Partially the choice is a matter of convenience or tradition, but mostly again an application of the Occam's razor.

Real vs. virtual particles
The difference between particles and quasiparticles is not the same as between real and virtual particles. (Quasi) particles can be observed! Surely, they cannot be observed directly, which means that they might not exist at all, and we could have formulated a theory without them; but, once we put them into the basis of our theory, we can study them and their properties. We can measure their mass, charge, momentum, etc. We cannot do this with a virtual particle - which is a bit of a circular definition, since we call it virtual precisely because it cannot be studied and therefore is not real.

Answer 2

I think that this is an interesting question about Physics. However, to avoid crossing the border between Physics and Philosophy, it is better to put aside terms like exists, or existence. So, let's stick to the question about the meaning of observable and non-observable quantities in Physics. Taking into account the importance of the distinction in quantum mechanics, where observable quantities correspond to self-adjoined operators, or gauge theories, where gauge-dependent quantities are not considered observable, should make clear the importance of a proper definition for Physics.

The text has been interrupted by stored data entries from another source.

-- ==== Sys2Proof/Proofs/AxisEnable.lean ====
section
/-! The enable and the disable of an axis (R165, R199 to R204): O23. -/

namespace Sys2Proof.Machine

variable {s t u a e : State} {n dt : Nat} {q : Request}

/-! ### What a row leaves of the axes -/

/-- No axis but one differs. -/
def OnlyAxis (n : Nat) (s t : State) : Prop := ∀ b, b ≠ n → t.axis b = s.axis b

theorem OnlyAxis.refl (n : Nat) (s : State) : OnlyAxis n s s := fun _ _ => rfl

theorem OnlyAxis.trans (h : OnlyAxis n s t) (k : OnlyAxis n t u) : OnlyAxis n s u := fun b hb => (k b hb).trans (h b hb)

theorem onAxis_only (s : State) (n : Nat) (f : Axis → Axis) : OnlyAxis n s (s.onAxis n f) := fun _ hb => axis_onAxis_other _ _ _ _ hb

theorem axis_of_axes (h : t.axes = s.axes) (b : Nat) : t.axis b = s.axis b := by rw [State.axis, h, State.axis]

@[simp] theorem axis_advance (dt : Nat) (s : State) (b : Nat) : (advance dt s).axis b = s.axis b := axis_of_axes (advance_axes ..) b

@[simp] theorem axis_atStamp (code dt : Nat) (q : Request) (s : State) (b : Nat) : (atStamp code dt q s).axis b = s.axis b :=
  axis_of_axes (atStamp_axes ..) b

/-- What neither the present time nor a request's bookkeeping touches reads the same at the completion stamp. -/
theorem atStamp_same {α : Type} {f : State → α} (h : ∀ (s : State) t g e, f { s with time := t, host := g, ev := e } = f s)
    (code dt : Nat) (q : Request) (s : State) : f (atStamp code dt q s) = f s := by
  obtain ⟨t, g, w, e, eq⟩ := atStamp_frame code dt q s
  rw [eq]
  exact h s t _ _

theorem parN_advance (dt : Nat) (s : State) (x i : Nat) : parN (advance dt s) x i = parN s x i :=
  advance_same (f := fun s => parN s x i) (fun _ _ => rfl) dt s

theorem par_advance (dt : Nat) (s : State) (x i : Nat) : par (advance dt s) x i = par s x i :=
  advance_same (f := fun s => par s x i) (fun _ _ => rfl) dt s

/-- An axis that the variant has passes the check of the axis number. -/
theorem axisArg_ok {v : Variant} (h : n < axisCount v) (r : Reply) : inst n 128 (axisCount v) r = r := by
  have hmax : axisCount v ≤ 128 := by cases v <;> decide
  unfold inst
  rw [if_neg (by omega), if_neg (by omega)]

/-! ### Pending commands -/

@[simp] theorem addPend_axis (s : State) (code : Nat) (q : Request) (key b : Nat) : (addPend s code q key).axis b = s.axis b := rfl

@[simp] theorem finish_axis (s : State) (code key status : Nat) (p : Bytes) (b : Nat) : (finish s code key status p).axis b = s.axis b := by
  obtain ⟨_, _, eq, -⟩ := finish_frame s code key status p
  rw [eq]
  rfl

/-- Commands that are not pending do not become so by the end of others. -/
theorem finish_notPending {c k : Nat} (h : isPending s c k = false) (code key status : Nat) (p : Bytes) :
    isPending (finish s code key status p) c k = false := by
  obtain ⟨_, _, eq, -⟩ := finish_frame s code key status p
  rw [eq]
  exact List.any_eq_false.mpr fun x hx => List.any_eq_false.mp h x (List.mem_of_mem_filter hx)

/-! ### The disable of an axis (R201, R207) -/

/-- A disabled axis: its enables and its brake release are cleared. -/
structure Off (x : Axis) : Prop where
  phase : x.phase = .disabled
  control : x.control = 0
  axisEnabled : x.axisEnabled = false

theorem disabledNow_off (s : State) (n : Nat) : Off ((disabledNow s n).axis n) := by
  unfold disabledNow
  rw [finish_axis]
  split
  · rw [finish_axis, axis_onAxis_self, axis_onAxis_self]
    exact ⟨rfl, rfl, rfl⟩
  · rw [axis_onAxis_self]
    exact ⟨rfl, rfl, rfl⟩

theorem disabledNow_notPending {c k : Nat} (h : isPending s c k = false) (n : Nat) : isPending (disabledNow s n) c k = false := by
  unfold disabledNow
  refine finish_notPending ?_ ..
  split
  · exact finish_notPending (s := (s.onAxis n _).onAxis n _) h ..
  · exact h

theorem disabledNow_ends (s : State) (n : Nat) : isPending (disabledNow s n) Cmd.axisDisable n = false := by
  unfold disabledNow
  exact isPending_finish ..

theorem waitGroup_axis (g stamp : Nat) (c : MotionCmd) (s : State) (b : Nat) : (waitGroup g stamp c s).axis b = s.axis b := rfl

/-- A command that waits for the next tick leaves the phase of its axis. -/
theorem waitAxis_phase (n stamp : Nat) (c : MotionCmd) (s : State) : ((waitAxis n stamp c s).axis n).phase = (s.axis n).phase := by
  rw [waitAxis, axis_onAxis_self]

/-- A stop with its disable takes an enabled axis out of its phase, and leaves the pending commands (R201). -/
theorem requestStop_stopping (keep : Bool) (h : (s.axis n).phase = .enabled) :
    ((requestStop keep true s n).axis n).phase = .stopping ∧ (requestStop keep true s n).pend = s.pend := by
  have hn : enabling (s.axis n) = false := by rw [enabling, h]
  have ho : axisOn (s.axis n) = true := by rw [axisOn, h]
  unfold requestStop
  dsimp only
  rw [hn, ho, if_neg Bool.false_ne_true, if_neg (by decide), if_pos rfl]
  split
  · rw [waitGroup_axis, axis_onAxis_self]
    exact ⟨rfl, rfl⟩
  · rw [waitAxis_phase, axis_onAxis_self]
    exact ⟨rfl, rfl⟩

section disable
variable (h : Served Cmd.axisDisable dt q s) (hp : uAt q.payload 0 1 = n) (hn : n < axisCount s.board.variant) (hr : uAt q.payload 1 3 = 0)

theorem axisDisableBody_eq (hp : uAt q.payload 0 1 = n) (hn : n < axisCount a.board.variant) (hr : uAt q.payload 1 3 = 0) (t : Nat) :
    axisDisableBody a q t = match (a.axis n).phase with
      | .disabled => .ok a []
      | .stopping | .holding _ => .pend (addPend a Cmd.axisDisable q n)
      | .enabled => .pend (requestStop false true (addPend a Cmd.axisDisable q n) n)
      | _ => .pend (abortEnable (addPend a Cmd.axisDisable q n) n) := by
  subst hp
  exact (axisArg_ok hn _).trans (need_pos (resv_of_eq hr) _)

include h hp hn hr

theorem axisDisable_disabled (hd : (s.axis n).phase = .disabled) :
    Answers (.axisDisable dt q) Cmd.axisDisable dt q s St.ok (fun u p => p = [] ∧ u = atStamp Cmd.axisDisable dt q s) := by
  refine answers_ok (body := axisDisableBody) rfl h ((axisDisableBody_eq hp (by rwa [atStamp_board]) hr _).trans ?_) ⟨rfl, rfl⟩
  rw [axis_atStamp, hd]

theorem axisDisable_enabled (hd : (s.axis n).phase = .enabled) :
    Answers (.axisDisable dt q) Cmd.axisDisable dt q s St.pend (fun u p =>
      p = [] ∧ (u.axis n).phase = .stopping ∧ isPending u Cmd.axisDisable n = true) := by
  have hb := axisDisableBody_eq (a := atStamp Cmd.axisDisable dt q s) hp (by rwa [atStamp_board]) hr (stampOf Cmd.axisDisable dt q s)
  rw [axis_atStamp, hd] at hb
  obtain ⟨hphase, hpend⟩ := requestStop_stopping (s := addPend (atStamp Cmd.axisDisable dt q s) Cmd.axisDisable q n) false
    ((congrArg Axis.phase (axis_atStamp ..)).trans hd)
  refine answers_pend (body := axisDisableBody) rfl h hb ⟨rfl, hphase, ?_⟩
  rw [isPending, hpend]
  exact isPending_addPend ..

end disable

theorem brakeEngageExpiry_disables {t0 : Nat} (hh : (s.axis n).phase = .holding t0)
    (ht : t0 + (if par s Par.axisMode n = 7 then 0 else parN s Par.brakeEngage n) * 1000000 * nsU ≤ (advance dt s).time.now) :
    Runs (.brakeEngageExpiry dt n) s (fun t => (t.axis n).phase = .disabled ∧ (t.axis n).control = 0 ∧
      (t.axis n).axisEnabled = false ∧ isPending t Cmd.axisDisable n = false) := by
  have hoff := disabledNow_off (advance dt s) n
  refine ⟨disabledNow (advance dt s) n, ?_, hoff.phase, hoff.control, hoff.axisEnabled, disabledNow_ends ..⟩
  show execBrakeEngageExpiry dt n s = _
  unfold execBrakeEngageExpiry
  dsimp only
  rw [axis_advance, hh, par_advance, parN_advance]
  exact if_pos ht

/-! ### The enable sequence (R200) -/

theorem axisEnabled_enables {t0 : Nat} (hb : (s.axis n).phase = .braking t0)
    (ht : t0 + parN s Par.brakeRelease n * 1000000 * nsU ≤ s.cyc.t0) :
    Runs (.axisEnabled dt n) s (fun t => (t.axis n).phase = .enabled ∧ isPending t Cmd.axisEnable n = false ∧
      ∀ b, b ≠ n → t.axis b = s.axis b) := by
  refine ⟨finish ((advance dt s).onAxis n (fun x => { x with phase := .enabled })) Cmd.axisEnable n St.ok, ?_, ?_, isPending_finish .., fun b hb => ?_⟩
  · show execAxisEnabled dt n s = _
    unfold execAxisEnabled
    dsimp only
    rw [axis_advance, hb, parN_advance, advance_cyc]
    exact if_pos ht
  · rw [finish_axis, axis_onAxis_self]
  · rw [finish_axis, axis_onAxis_other _ _ _ _ hb, axis_advance]

theorem axisEnableTimeout_disables {t0 : Nat} (hp : (s.axis n).phase = .powering t0)
    (ht : t0 + parN s Par.enableTimeout n * 1000000 * nsU ≤ (advance dt s).time.now) :
    Runs (.axisEnableTimeout dt n) s (fun t => (t.axis n).phase = .disabled ∧ (t.axis n).control = 0 ∧
      isPending t Cmd.axisEnable n = false) := by
  have hoff := disabledNow_off (finish (advance dt s) Cmd.axisEnable n St.axisEnableTimeout) n
  refine ⟨disabledNow (finish (advance dt s) Cmd.axisEnable n St.axisEnableTimeout) n, ?_, hoff.phase, hoff.control,
    disabledNow_notPending (isPending_finish ..) _⟩
  show execAxisEnableTimeout dt n s = _
  unfold execAxisEnableTimeout
  dsimp only
  rw [axis_advance, hp, parN_advance]
  exact if_pos ht

/-! ### AXIS_ENABLE (R165, R199, R200) -/

theorem syncSwitches_only (s : State) (n : Nat) : OnlyAxis n s (syncSwitches s n) := by
  refine List.foldlRecOn (motive := OnlyAxis n s) _ _ (.refl n s) fun t ht sw _ => ht.trans ?_
  dsimp only
  split
  · exact onAxis_only _ _ _
  · exact onAxis_only _ _ _

/-- The values that an enable takes into force touch no other axis (R15). -/
theorem promoteEnable_only (s : State) (n : Nat) : OnlyAxis n s (promoteEnable s n) := by
  have hs : OnlyAxis n s (syncSwitches (parPromote s (fun x i => isAxisObj x && i == n) .enable) n) := syncSwitches_only _ n
  unfold promoteEnable
  dsimp only
  split
  · exact hs
  · exact hs.trans (onAxis_only _ _ _)

theorem sendCentral_axis (n : Nat) (s : State) (b : Nat) : (sendCentral n s).axis b = s.axis b := by
  unfold sendCentral
  split
  · split
    · rfl
    · rfl
  · rfl

/-- An enable with the values that it takes into force: the axis's number and its mode pass. -/
theorem axisEnableBody_eq (hp : uAt q.payload 0 1 = n) (hn : n < axisCount a.board.variant) (hr : uAt q.payload 1 3 = 0)
    (hm : modeFits (promoteEnable a n) n = true) (t : Nat) : ∃ r, axisEnableBody a q t =
      orElse (nodeReady (promoteEnable a n) n && ((promoteEnable a n).axis n).faults == [] && !axisSafetyOff (promoteEnable a n) n &&
          ((promoteEnable a n).axis n).phase == .disabled) St.badState
        (.pend (addPend (sendCentral n ((promoteEnable a n).onAxis n (fun x => { x with phase := .accepted t r, attended := true })))
          Cmd.axisEnable q n)) := by
  subst hp
  exact ⟨_, (axisArg_ok hn _).trans ((need_pos (resv_of_eq hr) _).trans (need_pos hm _))⟩

section enable
variable (h : Served Cmd.axisEnable dt q s) (hp : uAt q.payload 0 1 = n) (hn : n < axisCount s.board.variant) (hr : uAt q.payload 1 3 = 0)
  (he : e = promoteEnable (atStamp Cmd.axisEnable dt q s) n) (hm : modeFits e n = true)
include h hp hn hr he hm

theorem axisEnable_accepts (hready : nodeReady e n = true) (hf : (e.axis n).faults = []) (hs : axisSafetyOff e n = false)
    (hd : (e.axis n).phase = .disabled) :
    Answers (.axisEnable dt q) Cmd.axisEnable dt q s St.pend (fun u p => p = [] ∧ isPending u Cmd.axisEnable n = true ∧
      (∃ r, (u.axis n).phase = .accepted (stampOf Cmd.axisEnable dt q s) r) ∧ ∀ b, b ≠ n → u.axis b = s.axis b) := by
  subst he
  obtain ⟨r, hb⟩ := axisEnableBody_eq hp (by rwa [atStamp_board]) hr hm (stampOf Cmd.axisEnable dt q s)
  refine answers_pend (body := axisEnableBody) rfl h (hb.trans (orElse_pos ?_ _ _)) ⟨rfl, isPending_addPend .., ⟨r, ?_⟩, ?_⟩
  · rw [hready, hf, hs, hd]
    rfl
  · rw [addPend_axis, sendCentral_axis, axis_onAxis_self]
  · intro b hb
    rw [addPend_axis, sendCentral_axis, axis_onAxis_other _ _ _ _ hb, promoteEnable_only _ _ b hb, axis_atStamp]

theorem axisEnable_faulted (hf : (e.axis n).faults ≠ []) : Refuses (.axisEnable dt q) Cmd.axisEnable dt q s St.badState := by
  subst he
  obtain ⟨r, hb⟩ := axisEnableBody_eq hp (by rwa [atStamp_board]) hr hm (stampOf Cmd.axisEnable dt q s)
  refine refuses (body := axisEnableBody) rfl h (hb.trans (orElse_neg ?_ _ _))
  rw [beq_eq_false_iff_ne.mpr hf, Bool.and_false, Bool.false_and, Bool.false_and]

end enable

/-- Settles O23: each row sets the phase of its axis and ends its own pending command, and every other change it makes is another
unit's. -/
theorem axisEnableAndDisable : Obligations.AxisEnableAndDisable := by
  intro s dt n t0 q a e0
  exact ⟨fun h hp hn hr => axisEnable_accepts h hp hn hr rfl, fun h hp hn hr => axisEnable_faulted h hp hn hr rfl, axisEnabled_enables,
    axisEnableTimeout_disables, fun h hp hn hr => ⟨axisDisable_disabled h hp hn hr, axisDisable_enabled h hp hn hr⟩, brakeEngageExpiry_disables⟩

end Sys2Proof.Machine
end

To the best of my knowledge, finding an explicit and detailed discussion about this central issue in the literature is hard. The only paper I know entirely dedicated to this topic is by Carlo Rovelli, "Partial observables." Physical Review D 65 (2002) 124013.

I'll try to summarize Rovelli's main definitions in the following briefly.

Rovelli starts by saying that

Roughly, observable quantities are the quantities involved in physical measurements. They give us information on the state of a physical system and may be predicted by the theory.

Then, he discusses some weaknesses of such a definition by presenting problematic cases from Quantum Mechanics QM), General Relativity, and Gauge Theories. I just cite the example from QM, where observable, aka measurable quantities, are represented by self-adjoined operators in a Hilbert space. Time is a well-known problematic object since an operator representing it should have a spectrum coinciding with the set of real numbers. Then, its conjugate quantity, the energy should also have an unbounded spectrum. But this is not the case since energy is bounded from below.

According to Rovelli, such difficulties point to the need for distinguishing between what he calls partial and complete observables. His definition of both is the following.

Partial observable: a physical quantity with which we can associate a (measuring) procedure leading to a number.

Complete observable: a quantity whose value can be predicted by the theory (in classical theory); or whose probability distribution can be predicted by the theory (in quantum theory).

He is splitting the initial rough definition into a part related to the measurement and another associated with the theoretical prediction. Even if not stated explicitly by Rovelli, but his examples clarify such a point, his complete observables are made of partial observables. Rovelli must introduce such a distinction to account for situations like those in quantum gravity, where the correlation between two non-observable quantities is observable.

I think this summary could be enough. Interested people could read the full Rovelli's paper. In my opinion, the critical point made by Rovelli is to stress the importance of associating observable quantities with a measurement procedure and a theoretical framework. This combination is important to discuss some of the examples in the original question. Measurable or non-measurable refers to physical properties, not to entities. This observation gets rid of any metaphysical danger about the meaning of existence.

For example, the case of real vs virtual particles from the point of view of Physics is not about their existence but about the possibility of defining physical properties that can predicted and measured.